The 2014 Survey of Corporate Governance Practices in European Family Businesses provides a snapshot view of some of the largest family businesses in France, Germany, Italy and Spain, along with some surprising facts. How are Europe’s largest family businesses run? What do their boards of directors look like? How do they function? And how do they decide who takes the title of CEO?
For example, although 50 percent of board seats are occupied by family members, women make up only 16 percent of the average board.
And while the professionalisation of Europe’s family businesses is evident, only about a third of their boards have any experience with CEO succession planning. Also, only a third of the boards have emergency CEO succession plans in place.
The survey covers four topics:
(1) board composition,
(2) board efficiency,
(3) CEO succession planning and
(4) the CEO/chairman backgrounds.
It was conducted by Russell Reynolds Associates, an executive leadership and search firm, and it was overseen by IESE’s Josep Tàpies, holder of IESE’s Family-Owned Business Chair. The 400 largest family-controlled businesses in France, Germany, Italy and Spain were targeted, with 106 of them responding.
Who Sits on the Boards?
In Europe, on average, 50 percent of board seats are occupied by family members representing ownership interests. With the average board surveyed consisting of 7.4 members, only two seats (27 percent) go to independent directors, while company executives and other shareholder representatives occupy a seat a piece.
At the same time, there are relatively few female directors: women make up 16 percent of the board, on average. Yet gender diversity varies widely on European family-controlled boards, ranging from just 10 percent in Germany to 25 percent in France.
Foreign diversity is relatively scarce, with only eight percent of the board hailing from another country.
Family members’ presence on boards varies considerably country by country. In Spain, family members make up 62 percent of the average family-business board. Meanwhile, in Germany, family members make up only 25 percent of the average board. France and Italy are close to the survey average, with 51 percent and 56 percent, respectively.
In Spain, independent directors make up only 17 percent of the board, while Germany pushes up the average with 51 percent.
Understanding Board Efficiency
Formalised corporate governance practices are important in family businesses.

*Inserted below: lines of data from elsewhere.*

-- ==== Sys2Proof/Machine/Start.lean ====
section
/-! DEFINITION. Supply, start-up, module reset and the porch commands of groups 0x07 and 0x7F (chapters 11, 17, 18). -/
namespace Sys2Proof.Machine

/-- The supply changed. -/
def State.onSu (s : State) (f : Supply → Supply) : State := { s with supply := f s.supply }

/-! ### What a restart resets (R50, R58 to R70, R346, R403, R414, R579) -/

/-- Porch registers that MRAM holds: they survive a restart. -/
def keptKeys : List Nat :=
  [R.PCH_DSP_CFG.at 0, R.PCH_RS_CFG.at 0, R.FB_CFG.at 0, R.FB_CFG.at 1, R.PCH_RM_POLICY.at 0, R.PCH_CELL.at 0,
   R.PCH_MR_BANK_b.at 0, R.PCH_MR_BANK_b.at 1]

/-- The porch registers after a restart: those MRAM holds and the cellar's own stay; the time source and the master ports
stay (R376); the others return to their reset values. -/
def restartRegs (s : State) : State :=
  let src := s.pg F.PCH_TS_STAT_SRC
  let mas := s.pg F.PCH_TS_STAT_MASTER
  let kept := s.regs.filter (fun c => keptKeys.contains c.1 || (0x40 ≤ c.1 / 0x1000 && c.1 / 0x1000 ≤ 0x43))
  ({ s with regs := kept, latch := [] }.pw F.PCH_TS_STAT_SRC src).pw F.PCH_TS_STAT_MASTER mas

/-- The header shadows after a restart: only SEAL survives (R68, R69, R579). -/
def restartHdrs (s : State) : State :=
  { s with hdrs := s.hdrs.map (fun c => (c.1, { ({} : Hdr) with sealOn := c.2.sealOn })) }

/-- A checkpoint with the run-time controls at their reset values (R50). -/
def Ckpt.atRestart (c : Ckpt) : Ckpt := { c with zone := { c.zone with regs := resetControls c.zone.regs } }

/-- A slice whose memory was lost, stopped and without power: what it will run is its checkpoint, its trims are those it last stored
(R138); the registers of the physical slice that MRAM holds stay; its outputs are `o`. A capture is still to be aborted (R180). -/
def restartSliceMem (s : State) (p : Phys) (o : Outs) : State :=
  s.onSl p (fun x =>
    let ck := x.ckpt.map Ckpt.atRestart
    let zone : ZoneState := match ck with | some c => c.zone | none => {}
    let own := x.z.regs.filter (fun c => c.1 / 0x1000 != 0x10D)
    { changeSupply x .off 0 s.thermal.band with
      running := false, clamped := true, inbox := [], misses := [], ckpt := ck, ckptOld := x.ckptOld.map Ckpt.atRestart,
      ckptDue := false, trims := x.trimsCk, life := if x.life = .testing then .spare else x.life,
      z := { zone with
        regs := mergeRegs zone.regs own, latch := [], outs := { o with fact := 100 },
        meter := { zone.meter with cap := x.z.meter.cap },
        conv := { band := s.thermal.band, bandNext := s.thermal.band } } })

/-- Every slice's memory lost, its outputs as they stand. -/
def restartSlices (s : State) : State := eachSlice s (fun s p => restartSliceMem s p (s.z p).outs)

/-- The units of the porch that no memory keeps, after a restart. -/
def restartUnits (s : State) : State :=
  let s1 := { s with
    link := {}, spi := {}, thermal := { ({} : Thermal) with band := s.thermal.band, tv := s.thermal.tv } }
  let s2 := s1.onJ (fun j => { j with replay := true, takeLeft := 0, opened := false, ahead := 0 })
  let s3 := { s2 with
    modst := { s2.modst with bitPass := false, bitTest := 0, bitRes := 0, resumed := false },
    store := { s2.store with winBusy := false, winValid := false, win := [] } }
  (porchSettings (s3.onLd (fun l => { l with state := 0, clamped := [], entry := none }))).onCl (fun c => { c with timer := 0 })

/-- The parts of the porch that no memory keeps. -/
def restartPorch (s : State) : State := restartUnits (restartHdrs (restartRegs s))

/-- The module state after a restart (R558): TEST resumes as COMMISSION. -/
def resumeState (s : State) : State :=
  if s.modst.state = 3 then
    let s1 := changeState s 1
    { s1 with modst := { s1.modst with resumed := true } }
  else s

/-- The porch runs again (R471, R430, R557): house time from the calendar, the ports, the module state. -/
def porchStarts (s : State) : State := resumeState (restartPorts (timeStart s))

/-! ### Supply (R552, R554) -/

/-- SUPPLY_OUT_OF_RANGE (R552): VIN in mV; RANGE clears within 18 … 32 V. -/
def supplyRange (s : State) (vin : Nat) : State :=
  if !s.supply.powered then s
  else
    let s1 := s.onSu (fun u => { u with vin := vin })
    if 18000 ≤ vin ∧ vin ≤ 32000 then s1.onSu (fun u => { u with range := false })
    else if (16500 ≤ vin ∧ vin ≤ 36000) ∧ !s.supply.range then
      (s1.onSu (fun u => { u with range := true })).errP 9 (vin / 100) 0x450A
    else s1

/-- PRECHARGE (R554): the input capacitance charges through the P contacts. -/
def prechargeInput (s : State) : State :=
  if s.supply.powered then s else s.onSu (fun u => { u with precharged := true })

/-! ### Start-up (R557, R558) -/

/-- The outputs of a slice at the return of power (R300, R302): SAFE driven, and held at the sill until its slice takes
them up. -/
def safePads (s : State) (p : Phys) : State :=
  let s1 := restartSliceMem s p { ({} : Outs) with
    band := s.thermal.band, o := Vector.replicate 5 { slewRow := s.thermal.band } }
  (List.finRange 5).foldl (fun (s : State) (j : Fin 5) =>
    (driveSafe s p j).onOut p j (fun o => { o with held := true, heldVal := o.applied })) s1

/-- E-8509 and RECOVERY when acceptance opens with a hold-up below 60 µF (R553). -/
def openWithHoldup (s : State) : State :=
  let cap := s.supply.capUf
  if cap < 60 then changeState (openAcceptance (s.errP 9 cap 0x8509)) 4 else openAcceptance s

/-- START_UP (R557): from the start conditions to acceptance; a hold-up of 0 µF does not charge, and acceptance waits for
HOLDUP_TIMEOUT. It is also the way out of SHELF (R486). -/
def startUp (s : State) (x : StartInfo) : State :=
  if s.supply.powered && s.supply.started && s.landing.state != 4 then s
  else
    let s1 := s.onSu (fun u => { u with
      powered := true, started := true, range := false, pdet1 := false, pdet2 := false, inputOff := false, railOn := true,
      capUf := x.capUf, low := decide (x.capUf < 60), charging := x.capUf == 0,
      holdupMv := if x.capUf = 0 then 0 else 36000, durMs := satTo 16 x.durMs })
    let s2 := porchStarts (eachSlice (restartPorch s1) safePads)
    let s3 := replayRun (quickTests s2 x.tests) x.bad x.replayMs
    if x.capUf = 0 then s3 else openWithHoldup s3

/-- HOLDUP_TIMEOUT (R557): not charged within 500 ms. -/
def holdupLate (s : State) : State :=
  if s.supply.started && s.supply.charging && !s.journal.opened then
    openWithHoldup (s.onSu (fun u => { u with charging := false }))
  else s

/-! ### Groups 0x07 and 0x7F (R379 to R382, R575) -/

/-- 0x0701 (R380). -/
def setModule (s : State) (x : Exec) : State := porchDone (changeState s (x.byte 0)) x resDone 0 0

/-- A source's slot freed (R333): its entries with a final result go; those of commands still running are nobody's. -/
def freeSlot (s : State) (k : Nat) : State :=
  (s.onJ (fun j => { j with
    slots := smErase j.slots k
    book := (j.book.filter (fun e => e.slot != k || !e.final)).map (fun e =>
      if e.slot = k then { e with slot := Config.slotCount } else e) })).evtP 2 EVT.DSP_SLOTS

/-- The slot of a source. -/
def slotOf (s : State) (source : BitVec 16) : Option Nat :=
  (s.journal.slots.find? (fun c => c.2.source == source)).map (fun c => c.1)

/-- 0x0702 (R333). -/
def releaseSource (s : State) (x : Exec) : State :=
  let s1 := match slotOf s (BitVec.ofNat 16 (x.u16 0)) with
    | some k => freeSlot s k
    | none => s
  porchDone s1 x resDone 0 0

/-- 0x0703 (R381). -/
def setJournal (s : State) (x : Exec) : State := porchDone (s.pw F.PCH_DSP_CFG_GB_RETAIN (x.byte 0)) x resDone 0 0

/-- The bus port whose path carried a command. -/
def carriedBy (s : State) (lseq : Nat) : Option (Fin 2) :=
  match s.runningOf lseq with
  | some r => (match r.path with
    | some .busA => some 0
    | some .busB => some 1
    | _ => none)
  | none => none

/-- 0x0704 (R381, R414): at once, or after its DONE answer has left the port that carried it. -/
def setBusPort (s : State) (x : Exec) : State :=
  let i : Fin 2 := if x.byte 0 = 0 then 0 else 1
  let w := portWord (x.byte 5) (x.byte 2) (x.byte 3) (x.byte 1) (x.byte 4)
  let own := carriedBy s x.lseq = some i
  let s1 := if own then
      s.onPort i (fun t => { t with
        cfgNext := some (w, x.lseq, leBytes 2 x.source.toNat ++ leBytes 4 x.seq.toNat) })
    else reconfigure s i w
  porchDone s1 x resDone 0 0

/-- An entry under way is abandoned (R490): logged with cause 7; the stopped slices stay stopped. -/
def abandonEntry (s : State) : State :=
  match s.landing.entry with
  | some e => (logAbort s 9 7 0 e).onLd (fun l => { l with entry := none })
  | none => s

/-- 0x7F01 (R382, R403, R579): the FINAL marker and the DONE answer, then the module starts again with its outputs held. -/
def resetModule (s : State) (x : Exec) : State :=
  let s1 := flushCollector (finalResult (porchDone s x resDone 0 0) x.lseq)
  let s2 := timeSave (stopAll (abandonEntry s1))
  let r := (restartPorch (restartSlices s2)).freshNat
  replay (porchStarts r.2) [] r.1

/-- What test 0x03 does to the free spares (R517, R575): full self-tests; bit k of the result word is S(64 + k). -/
def testSpares (s : State) (result : Word) : State :=
  (List.finRange 68).foldl (fun (s : State) (p : Phys) =>
    if 64 ≤ p.val ∧ (s.sl p).life = .spare then
      if result.getLsbD (p.val - 64) then
        let r := s.freshNat
        let bits := BitVec.ofNat 11 r.1
        fullTest r.2 p (if bits = 0 then 1 else bits)
      else fullTest s p 0
    else s) s

/-- The free spares, bit k S(64 + k). -/
def freeSpares (s : State) : Nat :=
  (List.finRange 4).foldl (fun n (k : Fin 4) => n + bit1 ((s.sl (spareSlice k)).life == .spare) * 2 ^ k.val) 0

/-- The ports with EN 0, bit 0 A. -/
def idlePorts (s : State) : Nat := bit1 (!s.pb F.FB_CFG_EN 0) + 2 * bit1 (!s.pb F.FB_CFG_EN 1)

/-- The broken die sensors, bit n − 1 sensor n (R504). -/
def brokenSensors (s : State) : Nat :=
  (List.finRange 3).foldl (fun n (k : Fin 3) => n + bit1 s.thermal.sens[k].broken * 2 ^ k.val) 0

/-- The result word of a test (R575): what it measures, with what the module knows of itself. -/
def testWord (s : State) (n : Nat) (m : Word) : Word :=
  match n with
  | 2 => (m &&& 0xFFFFFF00#32) ||| BitVec.ofNat 32 (min (min (s.bank 0).spares (s.bank 1).spares) 255)
  | 3 => BitVec.ofNat 32 (freeSpares s * 16) ||| (m &&& BitVec.ofNat 32 (freeSpares s))
  | 4 => BitVec.ofNat 32 (idlePorts s * 4) ||| (m &&& BitVec.ofNat 32 (idlePorts s))
  | 5 => m &&& 0xFFFF#32
  | 6 => BitVec.ofNat 32 (brokenSensors s)
  | 7 => m &&& 0xF#32
  | 8 => m &&& 0xFF#32
  | _ => m

/-- The rate error of the cellar with the porch stopped, by band [0.1 ppm] (R459). -/
def cellarFigure (band : Nat) : Nat := [430, 360, 90, 360, 540, 920].getD band 90

/-- Whether a test with its result word fails (R575). -/
def testFails (s : State) (n : Nat) (w : Word) : Bool :=
  match n with
  | 1 => fieldOf w 15 0 != 0 || (decide (1 ≤ s.thermal.band ∧ s.thermal.band ≤ 4) && decide (420 < fieldOf w 31 16))
  | 2 => fieldOf w 15 8 != 0 || decide (fieldOf w 7 0 < 8)
  | 3 => fieldOf w 3 0 != 0
  | 4 => fieldOf w 1 0 != 0
  | 5 => decide (cellarFigure s.thermal.band < (signedOf 16 (fieldOf w 15 0)).natAbs)
  | 8 => decide (fieldOf w 7 0 < 60)
  | _ => w != 0

/-- What a test leaves besides its result: 0x03 the states of the spares, 0x08 the capacitance (R516, R553, R575). -/
def testEffect (s : State) (n : Nat) (w : Word) : State :=
  if n = 3 then testSpares s w
  else if n = 8 then s.onSu (fun u => { u with capUf := fieldOf w 7 0, low := u.charging || decide (fieldOf w 7 0 < 60) })
  else s

/-- 0x7F02 (R575). -/
def runTest (s : State) (x : Exec) (measured : Word) : State :=
  let n := x.byte 0
  let w := testWord s n measured
  let s1 := testEffect s n w
  let pass := !testFails s n w
  let s2 := { s1 with modst := { s1.modst with bitPass := pass, bitTest := n, bitRes := w } }
  let s3 := s2.evtP 0 EVT.MOD_BIT
  if pass then porchDone s3 x resDone 0 w else porchDone (s3.errP 0 n 0x4F02) x resFault 1 w

/-- 0x7F03 (R382). -/
def postTest (s : State) (x : Exec) : State :=
  porchDone (s.post (s.physPage (x.u32 0)) (x.image 4)) x resDone 0 0

/-! ### The commands -/

/-- A porch command executed when it is the next one (R343, R364). -/
def onPorch (s : State) (x : Exec) (f : State → State) : Host.Outcome State Fault Refusal :=
  go (if s.porchRuns && s.porchNext x then f s else s)

/-- SUPPLY_OUT_OF_RANGE (R552). -/
def execSupplyOutOfRange (vin : Nat) (s : State) : Host.Outcome State Fault Refusal := go (supplyRange s vin)
/-- START_UP (R557). -/
def execStartUp (x : StartInfo) (s : State) : Host.Outcome State Fault Refusal := go (startUp s x)
/-- HOLDUP_TIMEOUT (R557). -/
def execHoldupTimeout (s : State) : Host.Outcome State Fault Refusal := go (holdupLate s)
/-- PRECHARGE (R554). -/
def execPrecharge (s : State) : Host.Outcome State Fault Refusal := go (prechargeInput s)
/-- 0x0701 (R380). -/
def execModuleState (x : Exec) (s : State) : Host.Outcome State Fault Refusal := onPorch s x (fun s => setModule s x)
/-- 0x0702 (R333). -/
def execSourceRelease (x : Exec) (s : State) : Host.Outcome State Fault Refusal :=
  onPorch s x (fun s => releaseSource s x)
/-- 0x0703 (R381). -/
def execJournalConfiguration (x : Exec) (s : State) : Host.Outcome State Fault Refusal :=
  onPorch s x (fun s => setJournal s x)
/-- 0x0704 (R414). -/
def execBusPortConfiguration (x : Exec) (s : State) : Host.Outcome State Fault Refusal :=
  onPorch s x (fun s => setBusPort s x)
/-- 0x7F01 (R382). -/
def execModuleReset (x : Exec) (s : State) : Host.Outcome State Fault Refusal := onPorch s x (fun s => resetModule s x)
/-- 0x7F02 (R575): `result` is what the test measures. Whether it passes follows from the result word, so what the sender says of it
is not read. -/
def execBuiltInTest (x : Exec) (result : Word) (_pass : Bool) (s : State) : Host.Outcome State Fault Refusal :=
  onPorch s x (fun s => runTest s x result)
/-- 0x7F03 (R382). -/
def execTestError (x : Exec) (s : State) : Host.Outcome State Fault Refusal := onPorch s x (fun s => postTest s x)

end Sys2Proof.Machine
end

In this survey, almost all boards review their companies’ economic and financial situations, as well as their capital expenditures and sales performances. Meanwhile, competitive, industry and client trends are on only 80 percent of the boards’ agendas.

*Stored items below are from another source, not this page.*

/-- The pages whose locks an opcode respects (R362). -/
def lockPages (s : State) (r : OpRow) (x : Exec) : List Nat :=
  let zonePages := match r.sub with
    | some k => x.zones.map (fun z => slicePage (s.sliceOf z) k)
    | none => []
  let own := match r.code with
    | 0x0602 => [0x100 + x.byte 0 * 0x20]
    | 0x0704 => [0xD + x.byte 0]
    | _ => []
  zonePages ++ own ++ r.pages

/-- Row 11 of R580: locks, seals and the KEY of 0x0701. -/
def locksOk (s : State) (r : OpRow) (x : Exec) : Bool :=
  !(lockPages s r x).any (lockedPage s)
    && (r.code != 0x0701 || x.byte 0 == s.modst.state || moduleKey s.modst.state (x.byte 0) == some (x.u16 2))

/-! ### Working slices (row 10) and conflicts (row 12) -/

/-- Row 10 of R580: every named zone has a working slice, or is in a migration window (R49, R361). -/
def slicesOk (s : State) (x : Exec) : Bool :=
  x.opcode == 0x0601 || x.zones.all (fun z => s.working z || s.movingZone z)

/-- Whether two commands share a zone. -/
def shareZone (x y : Exec) : Bool := x.zmask &&& y.zmask != 0

/-- Whether a command conflicts with an accepted one that has no final result (R363). -/
def conflicts (x y : Exec) : Bool :=
  match x.opcode.toNat with
  | 0x0109 | 0x0120 | 0x0304 | 0x0603 => y.opcode == x.opcode && shareZone x y
  | 0x0102 => isTickForm x && isTickForm y && shareZone x y
  | 0x0601 | 0x0604 => y.opcode == 0x0601 || y.opcode == 0x0604
  | _ => false

/-- Row 12 of R580 (R333, R363). -/
def conflictFree (s : State) (x : Exec) : Bool :=
  !s.journal.running.any (fun r => conflicts x r.x)
    && (x.opcode != 0x0702 || !s.journal.running.any (fun r => !r.internal && r.x.source.toNat == x.u16 0))

/-! ### Slots and room (rows 7, 13, 14) -/

/-- The lowest free slot (R333). -/
def freeSlotNo (s : State) : Option Nat :=
  (List.range Config.slotCount).find? (fun k => (smFind s.journal.slots k).isNone)

/-- The guestbook entry of a source and SEQ (R335). -/
def bookEntry (s : State) (source : BitVec 16) (seq : Nat) : Option GbEntry :=
  match slotOf s source with
  | some k => s.journal.book.find? (fun e => e.slot == k && e.seq == seq)
  | none => none

/-- The HWM of a source (R333). -/
def hwmOf (s : State) (source : BitVec 16) : Option Nat :=
  match slotOf s source with
  | some k => (smFind s.journal.slots k).map (fun x => x.hwm)
  | none => none

/-- Whether a guestbook entry may be evicted (R336). -/
def evictable (s : State) (e : GbEntry) : Bool := e.final && decide (e.evictAt ≤ s.now)

/-- Whether the larder has room for a payload and the markers' reserve (R341). -/
def larderRoom (s : State) (l : Nat) : Bool :=
  decide (contCount l + 1 + Config.markerReserve + s.fill ≤ Config.larderSize)

/-- Whether the guestbook has a free or evictable entry (R336). -/
def bookRoom (s : State) : Bool :=
  decide (s.journal.book.length < Config.guestbookSize) || s.journal.book.any (evictable s)

/-! ### Answers -/

/-- The result codes of refused envelopes (R326). -/
def resDuplicate : Nat := 0x02
def resStale : Nat := 0x03
def resState : Nat := 0x10
def resArg : Nat := 0x11
def resLock : Nat := 0x12
def resDark : Nat := 0x13
def resBusy : Nat := 0x20

/-- An answer that accepts nothing, with its counters and events (R354, R356). -/
def refuse (s : State) (path : Path) (dest : Nat) (source : BitVec 16) (seq : BitVec 32) (result reason : Nat) : State :=
  let s1 := if result = resBusy then (s.pbump F.PCH_DSP_CNT_2_BUSY).evtP 2 EVT.DSP_BUSY
    else if result = resStale then s.pbump F.PCH_DSP_CNT_1_STALE
    else s.pbump F.PCH_DSP_CNT_2_REJECT
  sendAnswer s1 path dest false (answerBytes source seq result 0 reason 0 0)

/-- The DUPLICATE answer (R335). -/
def duplicate (s : State) (path : Path) (dest : Nat) (source : BitVec 16) (seq : BitVec 32) (e : GbEntry) : State :=
  sendAnswer (s.pbump F.PCH_DSP_CNT_1_DUP) path dest false
    (answerBytes source seq resDuplicate (if e.final then e.result else 0) e.reason e.value e.fmask)

/-! ### The acceptance commit (R330 to R337) -/

/-- PATH of an envelope (R337, R352). -/
def pathCode : Path → Nat
  | .hostLink => 0
  | .spi => 1
  | .busA => 2
  | .busB => 3

/-- The head and its continuations appended to the larder (R337). -/
def writeEntries (s : State) (x : Exec) (path : Path) (crc : BitVec 32) : State :=
  let n := contCount x.len
  let s1 := addEntry s { source := x.source, kind := .head n x.seq x.opcode (pathCode path) x.len x.zmask crc (x.payload.take 32) }
  (List.range n).foldl (fun (s : State) i =>
    addEntry s { source := x.source, kind := .cont (i + 1) ((x.payload.drop (32 + 52 * i)).take 52) }) s1

/-- The source's slot with its new HWM (R333). -/
def writeSlot (s : State) (x : Exec) : State × Nat :=
  let put := fun (s : State) (k : Nat) => (s.onJ (fun j => { j with
    slots := smPut j.slots k { source := x.source, hwm := x.seq.toNat } })).wrote (.slot k)
  match slotOf s x.source with
  | some k => (put s k, k)
  | none =>
    let k := (freeSlotNo s).getD 0
    ((put s k).evtP 2 EVT.DSP_SLOTS, k)

/-- The guestbook without its oldest evictable entry when it is full (R336). -/
def evictOne (s : State) : State :=
  if s.journal.book.length < Config.guestbookSize then s
  else s.onJ (fun j => { j with book := j.book.eraseP (evictable s) })

/-- The words that a configuration command changes in a zone's master copy (R332). -/
def masterWords (f : RegFile) (x : Exec) : List (Nat × Word) :=
  match x.opcode.toNat with
  | 0x0103 => setpointWords f x
  | 0x0111 => imageWords 0x0111 x ++ calWords x
  | 0x0304 => []
  | n => imageWords n x

/-- The master copies changed in the commit (R332). -/
def writeMaster (s : State) (x : Exec) : State :=
  x.zones.foldl (fun (s : State) (z : Zone) =>
    let w := masterWords s.zones[z] x
    if w.isEmpty then s
    else { s with zones := s.zones.set z.val (putWords s.zones[z] w) z.isLt }.wrote (.config z)) s

/-- The command put where it will be executed (R343, R344, R368): the porch's queue, or the hands of the porch for its
zones, with a census for a TICK form. -/
def queueCommand (s : State) (x : Exec) : State :=
  if porchRun x then s.onQueue (fun q => q ++ [x])
  else
    let s1 := s.onJ (fun j => { j with handover := j.handover ++ [{ x := x, left := x.zmask }] })
    if isTickForm x then
      { s1 with census := s1.census ++
        [{ lseq := x.lseq, zmask := x.zmask.toNat, allNone := x.byte 1 == 1, tick := x.u64 4 }] }
    else s1

/-- The time within which ACCEPTED is returned [µs] (R36). -/
def acceptLimit (s : State) : Nat := if s.thermal.band = 0 ∨ s.thermal.band = 5 then 90 else 60

/-- The most an acceptance commit occupies the banks [µs] (R330, R331): 42 with both banks and 25 with one in bands B1 to B4,
and in B0 and B5 what R36 allows beyond that. -/
def commitMost (s : State) : Nat := acceptLimit s - (if s.upkeep.banks.all (fun b => b.ok) then 18 else 35)

/-- When a commit that takes `d` µs is complete, counted from its envelope's last byte [µs] (R36, R331): it begins after
the checks and after the commits before it. -/
def commitEnd (s : State) (d : Nat) : Nat := max 8 s.journal.ahead + d

/-- Whether ACCEPTED would be late (R36, R331); `slow` says whether a draught in force makes it so (R574). -/
def acceptLate (s : State) (d : Nat) (slow : Bool) : Bool :=
  decide (acceptLimit s < commitEnd s d) || (s.draughtPages != 0 && slow)

/-- PCH_LD_TIME (R355): the measured time lies within the limit of R36. -/
def noteTime (s : State) : State :=
  let r := s.freshNat
  let t := r.1 % (10 * acceptLimit s + 1)
  (r.2.pw F.PCH_LD_TIME_LAST t).pw F.PCH_LD_TIME_MAX (max t (r.2.pg F.PCH_LD_TIME_MAX))

/-- A command written to the banks (R330 to R337): head and continuations, slot, guestbook entry, the master copies it changes (R332);
then it waits where it will be executed. `answers` is the path of its completion answer, none where none is sent (R37). -/
def storeCommand (s : State) (x : Exec) (answers : Option Path) (path : Path) (dest : Nat) (crc : BitVec 32) : State :=
  let s1 := writeSlot (writeEntries (evictOne s) x path crc) x
  let e : GbEntry := { slot := s1.2, seq := x.seq.toNat, crc := crc, lseq := x.lseq, path := answers, dest := dest }
  let s2 := (s1.1.onJ (fun j => { j with
    book := j.book ++ [e], running := j.running ++ [{ x := x, path := answers }] })).wrote (.guest x.lseq)
  let s3 := s2.pw F.PCH_DSP_ACC_ACC ((s2.pg F.PCH_DSP_ACC_ACC + 1) % 2 ^ 32)
  fillRules (queueCommand (writeMaster s3 x) x)

/-- The acceptance of a command that has passed every check (R330, R331), with ACCEPTED. -/
def accept (s : State) (x : Exec) (path : Path) (dest : Nat) (crc : BitVec 32) : State :=
  let s1 := storeCommand (noteTime s) x (some path) path dest crc
  drainNops (sendAnswer s1 path dest false (answerBytes x.source x.seq 0 0 0 0 0))

/-- A read-back that fails in a commit (R330, R342, R531): the row is remapped and the write repeated; where that fails too, the bank has
failed twice in a row and goes out of service. -/
def readBackFails (s : State) (f : ReadBack) : State :=
  if !(s.bank f.bank).ok then s
  else
    let s1 := remapRow s f.bank f.row
    if f.again then bankOut s1 f.bank else s1

/-- The acceptance commit where ACCEPTED is not late (R36, R331; notes/assumptions/136), with the read-backs that fail in it; one that
no bank holds is not accepted (notes/assumptions/160). -/
def commit (s : State) (fails : List ReadBack) (x : Exec) (path : Path) (dest : Nat) (crc : BitVec 32) : State :=
  let r := s.freshNat
  let slow := r.2.freshNat
  let d := r.1 % (commitMost s + 1)
  if acceptLate s d (slow.1 % 2 == 1) then refuse slow.2 path dest x.source x.seq resBusy 0x0044
  else
    let s1 := fails.foldl readBackFails slow.2
    if s1.upkeep.banks.any (fun b => b.ok) then
      accept (s1.onJ (fun j => { j with ahead := commitEnd s d })) x path dest crc
    else refuse s1 path dest x.source x.seq resBusy 0x0044

/-! ### The ladder of R580 -/

/-- Rows 13 and 14; `k` is what follows when every check has passed. -/
def judgeRoom (s : State) (x : Exec) (path : Path) (dest : Nat) (k : State → State) : State :=
  if (slotOf s x.source).isNone && (freeSlotNo s).isNone then
    refuse (s.errP 2 x.source.toNat 0x4003) path dest x.source x.seq resState 0x0012
  else if !larderRoom s x.len then refuse (s.pbump F.PCH_LD_CNT_FULL) path dest x.source x.seq resBusy 0x0040
  else if !bookRoom s then refuse (s.errP 2 0 0x4313) path dest x.source x.seq resBusy 0x0041
  else k s

/-- Rows 8 to 12. -/
def judgeState (s : State) (r : OpRow) (x : Exec) (path : Path) (dest : Nat) (k : State → State) : State :=
  let no := fun result reason => refuse s path dest x.source x.seq result reason
  if !stateOk s r x then no resState 0x0010
  else if !contentOk s x then no resArg 0x0004
  else if !slicesOk s x then no resDark 0x0030
  else if !locksOk s r x then no resLock 0x0020
  else if !conflictFree s x then no resState 0x0011
  else judgeRoom s x path dest k

/-- Row 7: the guestbook (R335). -/
def judgeBook (s : State) (r : OpRow) (x : Exec) (path : Path) (dest : Nat) (crc : BitVec 32) (k : State → State) : State :=
  match bookEntry s x.source x.seq.toNat with
  | some e =>
    if e.crc = crc then duplicate s path dest x.source x.seq e
    else
      let s1 := ((s.pbump F.PCH_DSP_CNT_2_REUSE).evtP 2 EVT.DSP_REUSE).errP 2 x.source.toNat 0x1002
      refuse s1 path dest x.source x.seq resArg 0x0005
  | none =>
    match hwmOf s x.source with
    | some h => if x.seq.toNat ≤ h then refuse s path dest x.source x.seq resStale 0 else judgeState s r x path dest k
    | none => judgeState s r x path dest k

/-- Rows 2 to 7 for an envelope's bytes without its CRC. -/
def judgeForm (s : State) (body : List Byte) (path : Path) (dest : Nat) (crc : BitVec 32) (k : State → Exec → State) : State :=
  let source := BitVec.ofNat 16 (leAt body 0 2)
  let seq := BitVec.ofNat 32 (leAt body 2 4)
  let no := fun reason => refuse s path dest source seq resArg reason
  let x : Exec := {
    lseq := s.journal.next, source := source, seq := seq, opcode := BitVec.ofNat 16 (leAt body 6 2),
    zmask := BitVec.ofNat 64 (leAt body 8 8), payload := body.drop 16 }
  if body.length < 16 ∨ 1036 < body.length then no 0x0001
  else if source = 0 ∨ source = 0xFFFF ∨ seq = 0 then no 0x0006
  else match opRow x.opcode.toNat with
    | none => no 0x0002
    | some r =>
      if !lengthOk r.code x.len then no 0x0001
      else if !maskOk r.rule x.zmask then no 0x0003
      else judgeBook s r x path dest crc (fun s => k s x)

When asked if they would describe their boards’ role as “informative,” “consultative” or “decision making,” more than half replied that their boards play a decision-making role. In developing the company’s strategic plan, 57 percent report that their boards’ role is “approval only.” Meanwhile, 40 percent feel that their boards both prepare and approve the strategic plan.
Yet only half of European boards surveyed have more than a week to prepare for board meetings. Moreover, 22 percent have fewer than three days to prepare. The German and French boards tend to get more advanced warnings of their meetings than Spanish and Italian boards do.
Interestingly, only 39 percent of boards surveyed have an “Audit and Risk” committee while 43 percent have a “Nominating/Remuneration” committee.
CEO Succession Planning
In family-controlled businesses, CEO succession can be a touchy subject. Just half of the boards surveyed (49 percent) have identified possible internal CEO candidates.
Furthermore, only a third of boards surveyed have a plan to replace the CEO in the event of an emergency. French boards tend to be better prepared, with 62 percent having a plan, compared with only 18 percent of Italian boards.
Boards also vary widely in their level of experience with CEO succession planning. On 95 percent of the German boards surveyed, at least one director has succession planning experience. In contrast, on the Italian boards surveyed, only 28 percent report having a member with experience.
How many internal or external candidates to evaluate for the CEO role? More than half of the family businesses say they consider it ideal to evaluate two or fewer candidates. At the same time, 60 percent of boards say that their internal candidates are benchmarked against external candidates in the market.
CEO and Chairman Background
In the end, more than two-thirds of the CEO’s of family businesses in Europe are promoted internally. In Spain this number is higher: 85 percent of CEO’s hail from the same company.
When CEO’s come from external companies, they are most likely to bring experience within the same industry. That said, it is surprising that only 20 percent of external CEO hires come from other family-owned companies.
In contrast, when the chairman of the board comes from a different company, they are most likely to bring experience from another family-owned enterprise.
While European companies tend to separate the chairman and the CEO roles, 27 percent of family businesses surveyed combine them.